-- ==== Sys2Proof/Machine/Bits.lean ====
section
/-! DEFINITION. Byte order and bit helpers: the concatenation `hi:lo` of two bytes, its two halves,
and the number of 1 bits of a byte (spec 00 section 7, 20 R64, R65). -/

namespace Sys2Proof.Machine

/-- `hi:lo`, the 16-bit value `hi * 256 + lo` (00 section 7; 10 R23: the first-named register is the high byte). -/
def joinBytes (hi lo : Byte) : Word := hi ++ lo

/-- `v[15:8]`. -/
def hiByte (v : Word) : Byte := v.extractLsb' 8 8

/-- `v[7:0]`. -/
def loByte (v : Word) : Byte := v.extractLsb' 0 8

/-- `popcount(b)`: the number of 1 bits of the byte (00 section 7). -/
def popcount (b : Byte) : Nat :=
  (b.getLsbD 0).toNat + (b.getLsbD 1).toNat + (b.getLsbD 2).toNat + (b.getLsbD 3).toNat +
  (b.getLsbD 4).toNat + (b.getLsbD 5).toNat + (b.getLsbD 6).toNat + (b.getLsbD 7).toNat

end Sys2Proof.Machine
end

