-- ==== Sys2Proof/Config.lean ====
section
/-! DEFINITION. The implementation parameters of spec 00 R7 to R10, as plain data with the defaults of
92 "Open parameters". RESET_REGS is an argument of reset (Machine/State.lean), FRAME_BASE and
FRAME_LEN are arguments of the frame view (Machine/HostInterface.lean). -/

namespace Sys2Proof

/-- TOP_OF_SPACE_POLICY (10 R28, R30; D10). -/
inductive TopOfSpace where
  /-- 16-bit increments out of 0xFFFF give 0x0000. -/
  | wrap
  /-- The access that follows such an increment raises OutOfBounds at 0x10000. -/
  | fault
  deriving DecidableEq, Repr

/-- UNDOC_CALL_POLICY: the bytes 0xDD, 0xED, 0xFD (30 R111; D12). -/
inductive UndocCall where
  | aliasCall
  | fault
  deriving DecidableEq, Repr

/-- DAA_NO_HIGH_FIX_FLAGS: DAA's flags when its second stage does not run (40 R149; D9). -/
inductive DaaNoHighFix where
  | unchanged
  | setCarryClear
  deriving DecidableEq, Repr

/-- One entry of CYCLES: the cost on the taken path and on the not-taken path; the two differ for
conditional calls and returns only (70 R335, R336). -/
structure CycleCost where
  taken : Byte
  notTaken : Byte
  deriving DecidableEq, Repr

/-- The configuration. No step changes it (10 R20). -/
structure Config where
  /-- MEM_SIZE, 1 to 65536 (00 R7). -/
  memSize : Nat
  /-- N_PORTS, 1 to 256 (00 R8). -/
  nPorts : Nat
  /-- OUT_IGNORED_PORTS (00 R9). -/
  outIgnoredPorts : List Byte
  /-- The first bytes to which DISPATCH gives no entry, beside those of `undocCall` (30 R91, R112). -/
  unmappedOpcodes : List Byte
  undocCall : UndocCall
  /-- INR_DCR_WRITE_CARRY (40 R143). -/
  inrDcrWriteCarry : Bool
  daaNoHighFix : DaaNoHighFix
  topOfSpace : TopOfSpace
  /-- INT_GATED_BY_INTE (60 R292). -/
  intGatedByInte : Bool
  /-- CYCLES, as its departures from the default table of 70 R336, keyed by the first byte. -/
  cycleOverrides : List (Byte × CycleCost)
  /-- INT_CYCLES (70 R337). -/
  intCycles : Byte
  deriving DecidableEq, Repr

/-- The defaults of 92 "Open parameters, gathered". -/
def Config.default : Config where
  memSize := 65536
  nPorts := 8
  outIgnoredPorts := []
  unmappedOpcodes := []
  undocCall := .aliasCall
  inrDcrWriteCarry := false
  daaNoHighFix := .unchanged
  topOfSpace := .wrap
  intGatedByInte := true
  cycleOverrides := []
  intCycles := 11

/-- The ranges of 00 R7 and R8. -/
def Config.ok (c : Config) : Bool :=
  decide (1 ≤ c.memSize) && decide (c.memSize ≤ 65536) && decide (1 ≤ c.nPorts) && decide (c.nPorts ≤ 256)

end Sys2Proof
end

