/-- The one-stage and the two-stage forms of addition with carry-in and subtraction with borrow-in agree
in result and in carry (40 R139). -/
def Obligations.TwoStageCarryAgrees : Prop :=
  ∀ (a b : Byte) (cin : Bool),
    (let r1 := add8 a b false
     let r2 := add8 r1.value (BitVec.ofNat 8 cin.toNat) false
     add8 a b cin = { value := r2.value, carry := r1.carry || r2.carry }) ∧
    (let r1 := sub8 a b false
     let r2 := sub8 r1.value (BitVec.ofNat 8 cin.toNat) false
     sub8 a b cin = { value := r2.value, carry := r1.carry || r2.carry })

/-- ADD, ADC, ADI and ACI: encoding, result, the four flags, and the faults (40 R131 to R134). -/
def Obligations.AdditionRules : Prop :=
  ∀ (s : State) (src : R8) (d8 : Byte),
    Encodes (.add src) [BitVec.ofNat 8 (0x80 + src.code)] ∧ Encodes (.adc src) [BitVec.ofNat 8 (0x88 + src.code)] ∧
    Encodes (.adi d8) [0xC6, d8] ∧ Encodes (.aci d8) [0xCE, d8] ∧
    OperandFetchFaults 0xC6 2 ∧ OperandFetchFaults 0xCE 2 ∧
    (s.operandOpen src →
      exec (.add src) s = .next ((s.touched src).withAlu (s.a + s.operand src)
        (decide (255 < s.a.toNat + (s.operand src).toNat))) ∧
      exec (.adc src) s = .next ((s.touched src).withAlu (s.a + s.operand src + BitVec.ofNat 8 s.flags.cy.toNat)
        (decide (255 < s.a.toNat + (s.operand src).toNat + s.flags.cy.toNat)))) ∧
    (¬ s.operandOpen src →
      exec (.add src) s = .fault (.outOfBounds .dataRead s.hl.toNat s) ∧
      exec (.adc src) s = .fault (.outOfBounds .dataRead s.hl.toNat s)) ∧
    exec (.adi d8) s = .next (s.withAlu (s.a + d8) (decide (255 < s.a.toNat + d8.toNat))) ∧
    exec (.aci d8) s = .next (s.withAlu (s.a + d8 + BitVec.ofNat 8 s.flags.cy.toNat)
      (decide (255 < s.a.toNat + d8.toNat + s.flags.cy.toNat)))

/-- SUB, SBB, SUI and SBI: encoding, result, the four flags with CY the borrow, and the faults (40 R135 to R138). -/
def Obligations.SubtractionRules : Prop :=
  ∀ (s : State) (src : R8) (d8 : Byte),
    Encodes (.sub src) [BitVec.ofNat 8 (0x90 + src.code)] ∧ Encodes (.sbb src) [BitVec.ofNat 8 (0x98 + src.code)] ∧
    Encodes (.sui d8) [0xD6, d8] ∧ Encodes (.sbi d8) [0xDE, d8] ∧
    OperandFetchFaults 0xD6 2 ∧ OperandFetchFaults 0xDE 2 ∧
    (s.operandOpen src →
      exec (.sub src) s = .next ((s.touched src).withAlu (s.a - s.operand src)
        (decide (s.a.toNat < (s.operand src).toNat))) ∧
      exec (.sbb src) s = .next ((s.touched src).withAlu (s.a - s.operand src - BitVec.ofNat 8 s.flags.cy.toNat)
        (decide (s.a.toNat < (s.operand src).toNat + s.flags.cy.toNat)))) ∧
    (¬ s.operandOpen src →
      exec (.sub src) s = .fault (.outOfBounds .dataRead s.hl.toNat s) ∧
      exec (.sbb src) s = .fault (.outOfBounds .dataRead s.hl.toNat s)) ∧
    exec (.sui d8) s = .next (s.withAlu (s.a - d8) (decide (s.a.toNat < d8.toNat))) ∧
    exec (.sbi d8) s = .next (s.withAlu (s.a - d8 - BitVec.ofNat 8 s.flags.cy.toNat)
      (decide (s.a.toNat < d8.toNat + s.flags.cy.toNat)))

/-- INR and DCR: the operand, M included, goes up or down by one; Z, S and P from the result; CY unchanged,
or set exactly on the wrap under INR_DCR_WRITE_CARRY (40 R141 to R143; the carry is the spec's decision D8). -/
def Obligations.IncrementDecrementRules : Prop :=
  ∀ (s : State) (dst : R8),
    Encodes (.inr dst) [BitVec.ofNat 8 (0x04 + 8 * dst.code)] ∧ Encodes (.dcr dst) [BitVec.ofNat 8 (0x05 + 8 * dst.code)] ∧
    (s.operandOpen dst →
      exec (.inr dst) s = .next { s.withOperand dst (s.operand dst + 1) with
        flags := Flags.ofResult (s.operand dst + 1)
          (if s.cfg.inrDcrWriteCarry = true then decide (s.operand dst = 0xFF) else s.flags.cy) } ∧
      exec (.dcr dst) s = .next { s.withOperand dst (s.operand dst - 1) with
        flags := Flags.ofResult (s.operand dst - 1)
          (if s.cfg.inrDcrWriteCarry = true then decide (s.operand dst = 0x00) else s.flags.cy) }) ∧
    (¬ s.operandOpen dst →
      exec (.inr dst) s = .fault (.outOfBounds .dataRead s.hl.toNat s) ∧
      exec (.dcr dst) s = .fault (.outOfBounds .dataRead s.hl.toNat s))

/-- DAD, INX and DCX act on the pair as one 16-bit number and wrap; DAD writes CY only, INX and DCX no
flag; none faults (40 R144 to R147). -/
def Obligations.SixteenBitRules : Prop :=
  ∀ (s : State) (rp : Pair),
    Encodes (.dad rp) [BitVec.ofNat 8 (0x01 + 8 * rp.codeQ)] ∧ Encodes (.inx rp) [BitVec.ofNat 8 (0x03 + 8 * rp.code)] ∧
    Encodes (.dcx rp) [BitVec.ofNat 8 (0x03 + 8 * rp.codeQ)] ∧
    exec (.dad rp) s = .next { s.setHL (s.hl + s.pair rp) with
      flags := { s.flags with cy := decide (0xFFFF < s.hl.toNat + (s.pair rp).toNat) } } ∧
    (∃ t, exec (.inx rp) s = .next t ∧ t = s.setPair rp (s.pair rp + 1) ∧
      (t.pair rp).toNat = ((s.pair rp).toNat + 1) % 65536 ∧ t.flags = s.flags) ∧
    (∃ t, exec (.dcx rp) s = .next t ∧ t = s.setPair rp (s.pair rp - 1) ∧
      (t.pair rp).toNat = ((s.pair rp).toNat + 65535) % 65536 ∧ t.flags = s.flags)
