-- ==== Sys2Proof/Laws/State.lean ====
section
/-! SUPPORT. One lemma per field per named update of the state, true by rfl, and the reads of a pair
after a write of it. -/

namespace Sys2Proof.Machine

/-! ## setPC -/

@[simp] theorem State.setPC_cfg (s : State) (v : Word) : (s.setPC v).cfg = s.cfg := rfl
@[simp] theorem State.setPC_a (s : State) (v : Word) : (s.setPC v).a = s.a := rfl
@[simp] theorem State.setPC_b (s : State) (v : Word) : (s.setPC v).b = s.b := rfl
@[simp] theorem State.setPC_c (s : State) (v : Word) : (s.setPC v).c = s.c := rfl
@[simp] theorem State.setPC_d (s : State) (v : Word) : (s.setPC v).d = s.d := rfl
@[simp] theorem State.setPC_e (s : State) (v : Word) : (s.setPC v).e = s.e := rfl
@[simp] theorem State.setPC_h (s : State) (v : Word) : (s.setPC v).h = s.h := rfl
@[simp] theorem State.setPC_l (s : State) (v : Word) : (s.setPC v).l = s.l := rfl
@[simp] theorem State.setPC_sp (s : State) (v : Word) : (s.setPC v).sp = s.sp := rfl
@[simp] theorem State.setPC_pc (s : State) (v : Word) : (s.setPC v).pc = v := rfl
@[simp] theorem State.setPC_flags (s : State) (v : Word) : (s.setPC v).flags = s.flags := rfl
@[simp] theorem State.setPC_inte (s : State) (v : Word) : (s.setPC v).inte = s.inte := rfl
@[simp] theorem State.setPC_halted (s : State) (v : Word) : (s.setPC v).halted = s.halted := rfl
@[simp] theorem State.setPC_mem (s : State) (v : Word) : (s.setPC v).mem = s.mem := rfl
@[simp] theorem State.setPC_ports (s : State) (v : Word) : (s.setPC v).ports = s.ports := rfl
@[simp] theorem State.setPC_mar (s : State) (v : Word) : (s.setPC v).mar = s.mar := rfl
@[simp] theorem State.setPC_pcWrapped (s : State) (v : Word) : (s.setPC v).pcWrapped = false := rfl
@[simp] theorem State.setPC_spWrapped (s : State) (v : Word) : (s.setPC v).spWrapped = s.spWrapped := rfl
@[simp] theorem State.setPC_report (s : State) (v : Word) : (s.setPC v).report = s.report := rfl

/-! ## setSP -/

@[simp] theorem State.setSP_cfg (s : State) (v : Word) : (s.setSP v).cfg = s.cfg := rfl
@[simp] theorem State.setSP_a (s : State) (v : Word) : (s.setSP v).a = s.a := rfl
@[simp] theorem State.setSP_b (s : State) (v : Word) : (s.setSP v).b = s.b := rfl
@[simp] theorem State.setSP_c (s : State) (v : Word) : (s.setSP v).c = s.c := rfl
@[simp] theorem State.setSP_d (s : State) (v : Word) : (s.setSP v).d = s.d := rfl
@[simp] theorem State.setSP_e (s : State) (v : Word) : (s.setSP v).e = s.e := rfl
@[simp] theorem State.setSP_h (s : State) (v : Word) : (s.setSP v).h = s.h := rfl
@[simp] theorem State.setSP_l (s : State) (v : Word) : (s.setSP v).l = s.l := rfl
@[simp] theorem State.setSP_sp (s : State) (v : Word) : (s.setSP v).sp = v := rfl
@[simp] theorem State.setSP_pc (s : State) (v : Word) : (s.setSP v).pc = s.pc := rfl
@[simp] theorem State.setSP_flags (s : State) (v : Word) : (s.setSP v).flags = s.flags := rfl
@[simp] theorem State.setSP_inte (s : State) (v : Word) : (s.setSP v).inte = s.inte := rfl
@[simp] theorem State.setSP_halted (s : State) (v : Word) : (s.setSP v).halted = s.halted := rfl
@[simp] theorem State.setSP_mem (s : State) (v : Word) : (s.setSP v).mem = s.mem := rfl
@[simp] theorem State.setSP_ports (s : State) (v : Word) : (s.setSP v).ports = s.ports := rfl
@[simp] theorem State.setSP_mar (s : State) (v : Word) : (s.setSP v).mar = s.mar := rfl
@[simp] theorem State.setSP_pcWrapped (s : State) (v : Word) : (s.setSP v).pcWrapped = s.pcWrapped := rfl
@[simp] theorem State.setSP_spWrapped (s : State) (v : Word) : (s.setSP v).spWrapped = false := rfl
@[simp] theorem State.setSP_report (s : State) (v : Word) : (s.setSP v).report = s.report := rfl

/-! ## setBC -/

@[simp] theorem State.setBC_cfg (s : State) (v : Word) : (s.setBC v).cfg = s.cfg := rfl
@[simp] theorem State.setBC_a (s : State) (v : Word) : (s.setBC v).a = s.a := rfl
@[simp] theorem State.setBC_b (s : State) (v : Word) : (s.setBC v).b = hiByte v := rfl
@[simp] theorem State.setBC_c (s : State) (v : Word) : (s.setBC v).c = loByte v := rfl
@[simp] theorem State.setBC_d (s : State) (v : Word) : (s.setBC v).d = s.d := rfl
@[simp] theorem State.setBC_e (s : State) (v : Word) : (s.setBC v).e = s.e := rfl
@[simp] theorem State.setBC_h (s : State) (v : Word) : (s.setBC v).h = s.h := rfl
@[simp] theorem State.setBC_l (s : State) (v : Word) : (s.setBC v).l = s.l := rfl
@[simp] theorem State.setBC_sp (s : State) (v : Word) : (s.setBC v).sp = s.sp := rfl
@[simp] theorem State.setBC_pc (s : State) (v : Word) : (s.setBC v).pc = s.pc := rfl
@[simp] theorem State.setBC_flags (s : State) (v : Word) : (s.setBC v).flags = s.flags := rfl
@[simp] theorem State.setBC_inte (s : State) (v : Word) : (s.setBC v).inte = s.inte := rfl
@[simp] theorem State.setBC_halted (s : State) (v : Word) : (s.setBC v).halted = s.halted := rfl
@[simp] theorem State.setBC_mem (s : State) (v : Word) : (s.setBC v).mem = s.mem := rfl
@[simp] theorem State.setBC_ports (s : State) (v : Word) : (s.setBC v).ports = s.ports := rfl
@[simp] theorem State.setBC_mar (s : State) (v : Word) : (s.setBC v).mar = s.mar := rfl
@[simp] theorem State.setBC_pcWrapped (s : State) (v : Word) : (s.setBC v).pcWrapped = s.pcWrapped := rfl
@[simp] theorem State.setBC_spWrapped (s : State) (v : Word) : (s.setBC v).spWrapped = s.spWrapped := rfl
@[simp] theorem State.setBC_report (s : State) (v : Word) : (s.setBC v).report = s.report := rfl

/-! ## setDE -/

@[simp] theorem State.setDE_cfg (s : State) (v : Word) : (s.setDE v).cfg = s.cfg := rfl
@[simp] theorem State.setDE_a (s : State) (v : Word) : (s.setDE v).a = s.a := rfl
@[simp] theorem State.setDE_b (s : State) (v : Word) : (s.setDE v).b = s.b := rfl
@[simp] theorem State.setDE_c (s : State) (v : Word) : (s.setDE v).c = s.c := rfl
@[simp] theorem State.setDE_d (s : State) (v : Word) : (s.setDE v).d = hiByte v := rfl
@[simp] theorem State.setDE_e (s : State) (v : Word) : (s.setDE v).e = loByte v := rfl
@[simp] theorem State.setDE_h (s : State) (v : Word) : (s.setDE v).h = s.h := rfl
@[simp] theorem State.setDE_l (s : State) (v : Word) : (s.setDE v).l = s.l := rfl
@[simp] theorem State.setDE_sp (s : State) (v : Word) : (s.setDE v).sp = s.sp := rfl
@[simp] theorem State.setDE_pc (s : State) (v : Word) : (s.setDE v).pc = s.pc := rfl
@[simp] theorem State.setDE_flags (s : State) (v : Word) : (s.setDE v).flags = s.flags := rfl
@[simp] theorem State.setDE_inte (s : State) (v : Word) : (s.setDE v).inte = s.inte := rfl
@[simp] theorem State.setDE_halted (s : State) (v : Word) : (s.setDE v).halted = s.halted := rfl
@[simp] theorem State.setDE_mem (s : State) (v : Word) : (s.setDE v).mem = s.mem := rfl
@[simp] theorem State.setDE_ports (s : State) (v : Word) : (s.setDE v).ports = s.ports := rfl
@[simp] theorem State.setDE_mar (s : State) (v : Word) : (s.setDE v).mar = s.mar := rfl
@[simp] theorem State.setDE_pcWrapped (s : State) (v : Word) : (s.setDE v).pcWrapped = s.pcWrapped := rfl
@[simp] theorem State.setDE_spWrapped (s : State) (v : Word) : (s.setDE v).spWrapped = s.spWrapped := rfl
@[simp] theorem State.setDE_report (s : State) (v : Word) : (s.setDE v).report = s.report := rfl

====================

**WORK INSTRUCTION:** Look through the data above and report every line in which "Machine" appears.

**REPLY TO THE TASK:**
-- ==== Sys2Proof/Machine/Bits.lean ====
namespace Sys2Proof.Machine
end Sys2Proof.Machine
92 "Open parameters". RESET_REGS is an argument of reset (Machine/State.lean), FRAME_BASE and
FRAME_LEN are arguments of the frame view (Machine/HostInterface.lean). -/
namespace Sys2Proof.Machine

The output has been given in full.